Bean deliveries in Ivory Coast were an estimated 33 percent higher from the start of the season on Oct. 1 through Jan. 12 compared to a year earlier, according to KnowledgeCharts, a unit of Commodities Risk Analysis. That was the highest since at least 2004-05. Purchases in Ghana were 22 percent higher as of Jan. 2, the most since 2010-11, data from the researcher in Bethlehem, Pennsylvania, showed.

Same Size

Ghana’s crop “is probably the same size and shape as last year’s,” Kona Haque, an analyst at Macquarie Group Ltd. in London, said by phone. “Purchases, which are running ahead, could be over-declared and it’s likely that they will start to slow down.”

Cocobod will probably have a new estimate of the crop “within weeks,” Amenyah said. Regulatory officials are still in the field gathering data to make an estimate, he said.

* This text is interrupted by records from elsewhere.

-- ==== Sys2Proof/Config.lean ====
section
/-! DEFINITION. What the spec leaves open: the one free value of the model. It has no body, so nothing can be proved of
it, and every claim holds whatever it is. -/

namespace Sys2Proof

/-- DESIGN CHOICE (log 13), safe: the 48 bits a response shows for a position that a rule computes at or above 2^48
(ROLL, CLOSE and GAIN_APPLY in the part block before the position stops, R31). The spec states no such value. -/
opaque Config.positionBeyond48Bits : Nat → BitVec 48

end Sys2Proof
end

Ghana is investigating smuggling of cocoa into Ivory Coast, Cocobod’s Opuni said. As many as 40,000 tons of beans went from Ghana into Ivory Coast since November, Accra-based radio station Citi FM reported on Jan. 14, without saying where it got the information. A sliding local currency means the price paid to Ivorian farmers is now higher. The cedi slid 20 percent last year, the third-worst performing African currency in a basket of 22 tracked by Bloomberg.

“The national security anti-smuggling taskforce will start patrolling the boarders to ensure that any form of cocoa smuggling is stopped,” Opuni said.

While Ghana pays a fixed price to farmers of 3,392 cedis ($1,407) a ton, Ivorian farmers receive a minimum price of 750 CFA francs a kilogram ($1,540 a ton).